Your goal> Among the records that follow, find the line with "v.toNat := by" and the line with "logarithm (R42). -/". Set down those lines and all lines between them exactly, without adding anything.

Stored items
Segment Open
/-- A right shift as a quotient (R83). -/
theorem toNat_shiftRight128 (a : Value) (w : Nat) :
    (shiftRight128 a w).toNat = a.toNat / 2 ^ w := by
  rw [shiftRight128_eq, BitVec.toNat_ushiftRight, Nat.shiftRight_eq_div_pow]

/-- The scan of the `n` lowest bits finds the least width of the number they hold. -/
theorem sigbitsBelow_le_iff (v : Value) (n k : Nat) : sigbitsBelow v n ≤ k ↔ v.toNat % 2 ^ n < 2 ^ k := by
  induction n with
  | zero => simp [sigbitsBelow, Nat.mod_one]
  | succ n ih =>
    have hsplit : v.toNat % 2 ^ (n + 1) = v.toNat % 2 ^ n + 2 ^ n * (v.getLsbD n).toNat := by
      rw [Nat.mod_pow_succ, BitVec.getLsbD, Nat.toNat_testBit]
    have hlt : v.toNat % 2 ^ n < 2 ^ n := Nat.mod_lt _ (by positivity)
    cases hbit : v.getLsbD n with
    | false => simp [sigbitsBelow, hbit, hsplit, ih]
    | true =>
      simp only [sigbitsBelow, hbit, hsplit, if_true, Bool.toNat_true]
      constructor
      · intro hk
        have hpow : 2 ^ (n + 1) ≤ 2 ^ k := Nat.pow_le_pow_right (by decide) hk
        omega
      · intro hk
        by_contra hkn
        have hpow : 2 ^ k ≤ 2 ^ n := Nat.pow_le_pow_right (by decide) (by omega)
        omega

/-- `sigbits` is the least width that holds the value (R42). -/
theorem sigbits_le_iff {v : Value} {n : Nat} : sigbits v ≤ n ↔ v.toNat < 2 ^ n := by
  rw [sigbits, sigbitsBelow_le_iff, Nat.mod_eq_of_lt v.isLt]

theorem lt_two_pow_sigbits (v : Value) : v.toNat < 2 ^ sigbits v :=
  sigbits_le_iff.mp le_rfl

theorem sigbits_le_128 (v : Value) : sigbits v ≤ 128 :=
  sigbits_le_iff.mpr v.isLt

/-- A value has no fewer significant bits than a smaller one. -/
theorem sigbits_le_of_toNat_le {v w : Value} (h : v.toNat ≤ w.toNat) : sigbits v ≤ sigbits w :=
  sigbits_le_iff.mpr (h.trans_lt (lt_two_pow_sigbits w))

/-- The significant bits count the highest set bit: no smaller width holds the value (R42). -/
theorem two_pow_le_of_lt_sigbits {v : Value} {n : Nat} (h : n < sigbits v) : 2 ^ n ≤ v.toNat := by
  by_contra hlt
  exact absurd (sigbits_le_iff.mpr (Nat.lt_of_not_le hlt)) (Nat.not_le_of_lt h)

/-- `sigbits` by the binary logarithm (R42). -/
theorem sigbits_eq (v : Value) : sigbits v = if v = 0#128 then 0 else v.toNat.log2 + 1 := by
  split_ifs with h
  · exact Nat.le_zero.mp (sigbits_le_iff.mpr (by simp [h]))
  · have hv : v.toNat ≠ 0 := fun h0 => h (BitVec.eq_of_toNat_eq h0)
    refine eq_of_forall_ge_iff fun n => ?_
    rw [sigbits_le_iff, ← Nat.log2_lt hv, Nat.succ_le_iff]

end Sys2Proof.Machine

/-! ## The multiplier in closed form -/

namespace Sys2Proof.Machine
Segment Closed
Response box>
theorem two_pow_le_of_lt_sigbits {v : Value} {n : Nat} (h : n < sigbits v) : 2 ^ n ≤ v.toNat := by
  by_contra hlt
  exact absurd (sigbits_le_iff.mpr (Nat.lt_of_not_le hlt)) (Nat.not_le_of_lt h)

/-- `sigbits` by the binary logarithm (R42). -/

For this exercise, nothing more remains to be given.